WHAT TO WORK ON:
The lines to copy from the data below are those that hold the string "lanes".

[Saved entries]

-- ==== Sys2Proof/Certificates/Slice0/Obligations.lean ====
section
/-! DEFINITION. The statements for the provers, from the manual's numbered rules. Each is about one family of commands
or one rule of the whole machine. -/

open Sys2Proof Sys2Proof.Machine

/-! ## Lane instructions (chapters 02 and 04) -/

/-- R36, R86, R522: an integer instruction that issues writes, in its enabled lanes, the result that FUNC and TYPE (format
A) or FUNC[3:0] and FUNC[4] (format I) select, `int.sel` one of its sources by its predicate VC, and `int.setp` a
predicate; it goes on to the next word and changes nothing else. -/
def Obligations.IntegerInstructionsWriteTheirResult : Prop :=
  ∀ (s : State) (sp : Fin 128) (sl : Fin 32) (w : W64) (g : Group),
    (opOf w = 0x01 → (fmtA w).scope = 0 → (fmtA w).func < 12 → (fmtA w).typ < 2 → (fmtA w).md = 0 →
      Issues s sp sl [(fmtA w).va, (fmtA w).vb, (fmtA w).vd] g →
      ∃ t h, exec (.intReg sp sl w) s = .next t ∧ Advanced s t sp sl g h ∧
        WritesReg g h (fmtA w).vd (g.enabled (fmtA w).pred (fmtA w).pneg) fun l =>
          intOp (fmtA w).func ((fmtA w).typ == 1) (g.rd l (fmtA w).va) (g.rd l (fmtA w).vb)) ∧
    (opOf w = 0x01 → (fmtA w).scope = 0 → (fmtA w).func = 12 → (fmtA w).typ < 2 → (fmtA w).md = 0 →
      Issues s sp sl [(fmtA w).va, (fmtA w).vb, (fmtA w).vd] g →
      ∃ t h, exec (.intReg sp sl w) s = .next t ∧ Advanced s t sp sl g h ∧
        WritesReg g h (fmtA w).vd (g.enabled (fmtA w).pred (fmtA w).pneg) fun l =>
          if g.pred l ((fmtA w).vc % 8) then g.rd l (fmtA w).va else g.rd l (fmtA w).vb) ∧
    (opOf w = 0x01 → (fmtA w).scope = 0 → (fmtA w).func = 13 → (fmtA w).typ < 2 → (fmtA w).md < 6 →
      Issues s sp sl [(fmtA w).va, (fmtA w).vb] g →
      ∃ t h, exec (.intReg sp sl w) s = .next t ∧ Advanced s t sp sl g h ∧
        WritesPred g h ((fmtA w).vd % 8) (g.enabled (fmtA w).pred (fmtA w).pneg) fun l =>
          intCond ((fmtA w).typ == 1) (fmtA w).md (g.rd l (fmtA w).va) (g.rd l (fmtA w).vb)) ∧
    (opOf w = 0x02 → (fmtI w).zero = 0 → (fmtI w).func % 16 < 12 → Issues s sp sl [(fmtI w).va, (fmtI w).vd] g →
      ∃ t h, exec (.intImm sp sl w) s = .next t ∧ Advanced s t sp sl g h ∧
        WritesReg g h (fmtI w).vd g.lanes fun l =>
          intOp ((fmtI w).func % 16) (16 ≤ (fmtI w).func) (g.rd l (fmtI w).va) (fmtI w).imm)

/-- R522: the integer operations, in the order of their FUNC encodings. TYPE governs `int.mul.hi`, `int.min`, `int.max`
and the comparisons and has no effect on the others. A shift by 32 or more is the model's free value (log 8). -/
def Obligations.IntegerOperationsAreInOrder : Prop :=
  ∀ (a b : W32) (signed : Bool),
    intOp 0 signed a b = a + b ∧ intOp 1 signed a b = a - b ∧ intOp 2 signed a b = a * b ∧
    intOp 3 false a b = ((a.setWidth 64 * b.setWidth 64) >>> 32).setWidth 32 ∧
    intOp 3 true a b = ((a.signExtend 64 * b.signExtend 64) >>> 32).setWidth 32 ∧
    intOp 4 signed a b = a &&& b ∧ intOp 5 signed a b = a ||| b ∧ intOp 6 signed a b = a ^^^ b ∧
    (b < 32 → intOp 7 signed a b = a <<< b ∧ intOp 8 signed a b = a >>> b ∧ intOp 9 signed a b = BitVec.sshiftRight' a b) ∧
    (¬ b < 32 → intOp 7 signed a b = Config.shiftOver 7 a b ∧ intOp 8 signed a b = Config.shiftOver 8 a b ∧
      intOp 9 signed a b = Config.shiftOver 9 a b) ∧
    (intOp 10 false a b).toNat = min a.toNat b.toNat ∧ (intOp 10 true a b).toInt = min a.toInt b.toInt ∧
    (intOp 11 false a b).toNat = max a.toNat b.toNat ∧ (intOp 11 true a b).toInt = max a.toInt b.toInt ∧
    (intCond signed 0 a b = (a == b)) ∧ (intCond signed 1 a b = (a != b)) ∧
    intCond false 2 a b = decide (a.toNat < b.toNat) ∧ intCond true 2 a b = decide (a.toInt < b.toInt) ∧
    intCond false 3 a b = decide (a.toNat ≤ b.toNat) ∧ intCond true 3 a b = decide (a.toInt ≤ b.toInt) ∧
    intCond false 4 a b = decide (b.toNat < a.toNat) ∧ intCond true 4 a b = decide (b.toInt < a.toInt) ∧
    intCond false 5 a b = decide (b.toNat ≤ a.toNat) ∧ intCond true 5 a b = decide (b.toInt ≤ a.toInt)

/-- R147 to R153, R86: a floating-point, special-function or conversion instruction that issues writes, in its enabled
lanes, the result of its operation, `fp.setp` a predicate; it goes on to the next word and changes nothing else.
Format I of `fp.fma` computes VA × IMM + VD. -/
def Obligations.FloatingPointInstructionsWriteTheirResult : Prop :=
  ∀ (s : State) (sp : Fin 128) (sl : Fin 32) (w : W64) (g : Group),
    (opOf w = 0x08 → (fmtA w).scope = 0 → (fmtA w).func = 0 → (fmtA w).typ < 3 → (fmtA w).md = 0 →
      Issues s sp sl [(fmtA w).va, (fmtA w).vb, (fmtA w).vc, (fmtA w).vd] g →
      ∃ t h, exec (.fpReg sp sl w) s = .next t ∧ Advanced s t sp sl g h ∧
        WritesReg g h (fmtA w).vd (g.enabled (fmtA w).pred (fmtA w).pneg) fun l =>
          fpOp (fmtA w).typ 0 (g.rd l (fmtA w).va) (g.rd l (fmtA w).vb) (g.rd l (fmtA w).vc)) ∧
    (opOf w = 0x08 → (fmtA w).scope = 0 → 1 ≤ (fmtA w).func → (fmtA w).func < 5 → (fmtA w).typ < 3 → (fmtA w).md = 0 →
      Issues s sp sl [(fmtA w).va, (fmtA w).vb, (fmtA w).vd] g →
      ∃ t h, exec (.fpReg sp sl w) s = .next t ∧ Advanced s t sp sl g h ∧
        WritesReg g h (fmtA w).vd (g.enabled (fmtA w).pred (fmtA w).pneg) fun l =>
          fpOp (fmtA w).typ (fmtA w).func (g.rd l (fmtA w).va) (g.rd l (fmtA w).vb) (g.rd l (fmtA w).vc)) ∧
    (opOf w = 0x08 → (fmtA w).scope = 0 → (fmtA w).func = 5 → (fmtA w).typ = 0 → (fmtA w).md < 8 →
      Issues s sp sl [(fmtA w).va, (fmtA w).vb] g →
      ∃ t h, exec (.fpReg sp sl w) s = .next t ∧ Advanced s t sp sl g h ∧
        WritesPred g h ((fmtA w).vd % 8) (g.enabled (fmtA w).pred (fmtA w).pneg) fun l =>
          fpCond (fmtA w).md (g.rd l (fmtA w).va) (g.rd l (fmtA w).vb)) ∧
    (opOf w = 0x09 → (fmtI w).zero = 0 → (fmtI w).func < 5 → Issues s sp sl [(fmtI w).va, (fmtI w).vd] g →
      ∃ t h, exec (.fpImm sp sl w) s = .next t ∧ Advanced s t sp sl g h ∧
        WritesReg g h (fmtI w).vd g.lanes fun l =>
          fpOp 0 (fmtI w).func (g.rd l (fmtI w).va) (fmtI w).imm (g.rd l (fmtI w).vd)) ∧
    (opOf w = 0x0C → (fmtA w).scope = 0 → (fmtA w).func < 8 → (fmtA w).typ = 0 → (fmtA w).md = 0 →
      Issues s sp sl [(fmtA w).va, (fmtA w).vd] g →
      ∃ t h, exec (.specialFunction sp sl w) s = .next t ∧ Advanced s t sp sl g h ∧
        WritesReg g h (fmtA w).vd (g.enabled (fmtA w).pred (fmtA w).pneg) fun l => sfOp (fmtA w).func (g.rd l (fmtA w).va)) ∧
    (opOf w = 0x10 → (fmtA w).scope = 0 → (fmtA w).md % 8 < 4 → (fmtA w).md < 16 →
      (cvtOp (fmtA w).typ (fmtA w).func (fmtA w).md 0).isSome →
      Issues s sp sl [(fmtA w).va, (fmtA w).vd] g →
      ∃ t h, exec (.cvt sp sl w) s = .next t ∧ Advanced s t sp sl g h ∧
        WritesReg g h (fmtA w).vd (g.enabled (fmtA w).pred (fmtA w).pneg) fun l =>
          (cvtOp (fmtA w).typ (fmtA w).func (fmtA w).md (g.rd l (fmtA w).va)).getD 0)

EXERCISE OUTPUT:
/-- R36, R86, R522: an integer instruction that issues writes, in its enabled lanes, the result that FUNC and TYPE (format
        WritesReg g h (fmtI w).vd g.lanes fun l =>
lanes, the result of its operation, `fp.setp` a predicate; it goes on to the next word and changes nothing else.
        WritesReg g h (fmtI w).vd g.lanes fun l =>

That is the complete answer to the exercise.